**Task to complete**
Count the lines below that contain the word "showOf", and give only that number.

**Recorded data**
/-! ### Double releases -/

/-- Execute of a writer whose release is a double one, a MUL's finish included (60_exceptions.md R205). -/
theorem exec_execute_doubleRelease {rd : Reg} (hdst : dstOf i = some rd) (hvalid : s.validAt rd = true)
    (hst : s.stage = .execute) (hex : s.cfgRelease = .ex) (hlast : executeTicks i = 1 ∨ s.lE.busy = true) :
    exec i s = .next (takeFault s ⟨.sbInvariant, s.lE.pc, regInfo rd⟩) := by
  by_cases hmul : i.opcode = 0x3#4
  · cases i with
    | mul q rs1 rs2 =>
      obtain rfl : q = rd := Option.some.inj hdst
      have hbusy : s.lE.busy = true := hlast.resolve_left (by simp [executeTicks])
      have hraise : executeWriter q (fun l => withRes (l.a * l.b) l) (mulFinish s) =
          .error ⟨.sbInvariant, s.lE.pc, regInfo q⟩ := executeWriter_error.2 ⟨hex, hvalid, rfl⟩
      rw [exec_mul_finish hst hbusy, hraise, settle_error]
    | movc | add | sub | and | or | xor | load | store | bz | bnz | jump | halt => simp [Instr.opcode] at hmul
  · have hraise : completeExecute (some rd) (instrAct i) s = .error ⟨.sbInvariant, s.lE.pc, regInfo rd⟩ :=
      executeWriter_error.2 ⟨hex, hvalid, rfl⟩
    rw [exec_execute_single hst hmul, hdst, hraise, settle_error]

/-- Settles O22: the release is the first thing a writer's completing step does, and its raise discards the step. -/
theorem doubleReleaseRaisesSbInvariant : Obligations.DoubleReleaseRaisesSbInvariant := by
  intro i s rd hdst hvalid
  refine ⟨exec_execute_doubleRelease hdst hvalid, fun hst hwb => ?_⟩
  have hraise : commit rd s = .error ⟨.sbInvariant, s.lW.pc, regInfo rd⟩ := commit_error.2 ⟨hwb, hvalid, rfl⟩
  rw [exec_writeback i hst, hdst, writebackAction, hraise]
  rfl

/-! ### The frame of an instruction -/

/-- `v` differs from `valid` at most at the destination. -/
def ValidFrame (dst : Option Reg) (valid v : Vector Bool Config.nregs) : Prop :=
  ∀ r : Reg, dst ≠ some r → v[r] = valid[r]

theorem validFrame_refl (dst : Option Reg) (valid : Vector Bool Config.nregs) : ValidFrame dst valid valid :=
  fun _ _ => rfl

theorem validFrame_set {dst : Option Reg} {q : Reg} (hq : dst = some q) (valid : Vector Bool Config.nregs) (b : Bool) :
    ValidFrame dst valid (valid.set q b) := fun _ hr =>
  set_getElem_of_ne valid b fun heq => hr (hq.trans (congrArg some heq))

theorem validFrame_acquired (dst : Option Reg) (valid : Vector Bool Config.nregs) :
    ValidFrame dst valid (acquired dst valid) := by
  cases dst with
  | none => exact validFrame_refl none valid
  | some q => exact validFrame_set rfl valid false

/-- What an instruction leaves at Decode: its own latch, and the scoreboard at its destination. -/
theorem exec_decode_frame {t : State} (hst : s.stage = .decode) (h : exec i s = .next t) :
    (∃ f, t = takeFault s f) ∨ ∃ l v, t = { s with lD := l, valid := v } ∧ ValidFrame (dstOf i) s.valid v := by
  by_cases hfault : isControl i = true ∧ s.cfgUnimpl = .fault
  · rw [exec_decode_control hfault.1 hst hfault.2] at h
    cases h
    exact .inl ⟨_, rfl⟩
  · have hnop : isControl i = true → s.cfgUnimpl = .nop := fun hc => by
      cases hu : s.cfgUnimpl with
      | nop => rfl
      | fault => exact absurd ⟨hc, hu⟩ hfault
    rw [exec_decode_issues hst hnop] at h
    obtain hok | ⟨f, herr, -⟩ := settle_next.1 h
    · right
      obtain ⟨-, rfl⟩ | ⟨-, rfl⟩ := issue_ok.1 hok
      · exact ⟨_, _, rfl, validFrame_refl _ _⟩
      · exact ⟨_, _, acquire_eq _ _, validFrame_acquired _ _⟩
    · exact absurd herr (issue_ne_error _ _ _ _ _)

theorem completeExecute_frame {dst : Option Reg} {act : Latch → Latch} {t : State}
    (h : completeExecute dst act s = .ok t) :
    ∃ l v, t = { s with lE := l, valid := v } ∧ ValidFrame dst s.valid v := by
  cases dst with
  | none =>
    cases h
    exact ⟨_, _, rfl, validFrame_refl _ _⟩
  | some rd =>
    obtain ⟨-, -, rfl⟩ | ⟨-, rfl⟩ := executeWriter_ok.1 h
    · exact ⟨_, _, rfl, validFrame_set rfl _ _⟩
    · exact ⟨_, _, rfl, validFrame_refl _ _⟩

==

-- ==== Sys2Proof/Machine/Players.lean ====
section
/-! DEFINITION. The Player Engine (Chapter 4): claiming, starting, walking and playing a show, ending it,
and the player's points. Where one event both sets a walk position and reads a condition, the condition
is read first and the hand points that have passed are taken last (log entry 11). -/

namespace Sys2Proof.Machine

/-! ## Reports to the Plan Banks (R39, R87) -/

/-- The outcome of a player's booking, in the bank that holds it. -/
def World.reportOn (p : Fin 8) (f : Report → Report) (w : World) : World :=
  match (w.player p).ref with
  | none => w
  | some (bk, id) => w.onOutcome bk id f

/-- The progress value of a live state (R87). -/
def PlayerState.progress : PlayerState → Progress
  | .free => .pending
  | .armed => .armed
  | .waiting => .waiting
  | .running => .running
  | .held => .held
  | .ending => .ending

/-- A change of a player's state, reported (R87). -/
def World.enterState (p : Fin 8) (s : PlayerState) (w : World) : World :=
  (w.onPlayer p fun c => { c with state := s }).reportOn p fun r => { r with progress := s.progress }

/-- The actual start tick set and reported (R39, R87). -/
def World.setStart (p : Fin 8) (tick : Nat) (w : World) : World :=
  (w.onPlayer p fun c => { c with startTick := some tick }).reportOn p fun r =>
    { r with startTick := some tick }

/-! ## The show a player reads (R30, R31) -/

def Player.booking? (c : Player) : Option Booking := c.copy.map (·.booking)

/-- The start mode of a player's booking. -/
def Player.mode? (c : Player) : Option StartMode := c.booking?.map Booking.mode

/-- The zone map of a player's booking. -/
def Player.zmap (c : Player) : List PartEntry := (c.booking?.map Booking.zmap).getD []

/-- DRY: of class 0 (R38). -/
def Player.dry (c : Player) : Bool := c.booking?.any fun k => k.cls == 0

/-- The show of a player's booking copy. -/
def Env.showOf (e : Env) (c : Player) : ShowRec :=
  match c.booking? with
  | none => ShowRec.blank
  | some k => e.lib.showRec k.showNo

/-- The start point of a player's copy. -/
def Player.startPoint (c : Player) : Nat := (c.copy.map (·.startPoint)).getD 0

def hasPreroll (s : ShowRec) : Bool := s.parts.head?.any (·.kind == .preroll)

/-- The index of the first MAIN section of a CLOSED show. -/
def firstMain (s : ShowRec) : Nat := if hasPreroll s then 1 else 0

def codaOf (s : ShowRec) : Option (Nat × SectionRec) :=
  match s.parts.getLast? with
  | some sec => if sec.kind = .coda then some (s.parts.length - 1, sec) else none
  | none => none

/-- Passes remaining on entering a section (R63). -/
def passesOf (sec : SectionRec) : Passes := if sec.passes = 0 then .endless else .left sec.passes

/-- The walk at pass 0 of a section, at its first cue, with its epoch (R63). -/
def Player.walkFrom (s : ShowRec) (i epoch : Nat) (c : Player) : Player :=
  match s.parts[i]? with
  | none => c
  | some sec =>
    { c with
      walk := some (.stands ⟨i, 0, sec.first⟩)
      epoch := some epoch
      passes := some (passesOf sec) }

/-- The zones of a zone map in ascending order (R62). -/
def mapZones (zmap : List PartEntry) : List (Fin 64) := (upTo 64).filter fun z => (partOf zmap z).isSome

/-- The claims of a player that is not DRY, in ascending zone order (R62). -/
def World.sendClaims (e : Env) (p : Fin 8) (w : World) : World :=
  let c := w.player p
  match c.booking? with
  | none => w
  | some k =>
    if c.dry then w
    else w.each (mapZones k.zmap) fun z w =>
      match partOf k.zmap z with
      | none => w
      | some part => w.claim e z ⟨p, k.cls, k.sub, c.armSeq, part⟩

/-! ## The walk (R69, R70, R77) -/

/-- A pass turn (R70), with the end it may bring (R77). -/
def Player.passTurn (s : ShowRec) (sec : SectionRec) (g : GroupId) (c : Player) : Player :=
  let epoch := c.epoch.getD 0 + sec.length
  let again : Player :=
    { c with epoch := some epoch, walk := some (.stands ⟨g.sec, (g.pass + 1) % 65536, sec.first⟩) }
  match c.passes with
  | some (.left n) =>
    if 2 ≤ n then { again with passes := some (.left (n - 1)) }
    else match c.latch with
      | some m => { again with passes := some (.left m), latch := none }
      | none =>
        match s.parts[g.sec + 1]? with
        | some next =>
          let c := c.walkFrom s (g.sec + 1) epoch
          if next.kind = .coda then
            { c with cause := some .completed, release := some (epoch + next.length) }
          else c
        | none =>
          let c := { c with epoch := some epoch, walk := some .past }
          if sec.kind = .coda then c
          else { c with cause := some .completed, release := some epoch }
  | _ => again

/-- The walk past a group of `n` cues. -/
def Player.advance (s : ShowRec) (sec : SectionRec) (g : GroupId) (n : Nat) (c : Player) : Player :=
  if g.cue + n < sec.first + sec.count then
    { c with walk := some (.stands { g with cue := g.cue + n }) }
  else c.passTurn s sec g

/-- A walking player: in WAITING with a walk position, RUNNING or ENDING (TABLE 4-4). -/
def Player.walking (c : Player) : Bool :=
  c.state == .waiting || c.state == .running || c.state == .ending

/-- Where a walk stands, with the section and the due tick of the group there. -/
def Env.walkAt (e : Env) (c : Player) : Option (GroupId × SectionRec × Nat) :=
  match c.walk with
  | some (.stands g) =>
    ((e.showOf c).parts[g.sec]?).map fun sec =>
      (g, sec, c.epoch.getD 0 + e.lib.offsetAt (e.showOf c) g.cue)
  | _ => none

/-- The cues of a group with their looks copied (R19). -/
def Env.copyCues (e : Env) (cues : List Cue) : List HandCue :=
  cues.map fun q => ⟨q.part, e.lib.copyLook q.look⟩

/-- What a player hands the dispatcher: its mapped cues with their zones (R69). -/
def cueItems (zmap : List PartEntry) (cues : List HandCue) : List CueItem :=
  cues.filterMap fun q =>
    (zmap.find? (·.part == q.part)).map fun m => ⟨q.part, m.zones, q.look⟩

**Written answer**
3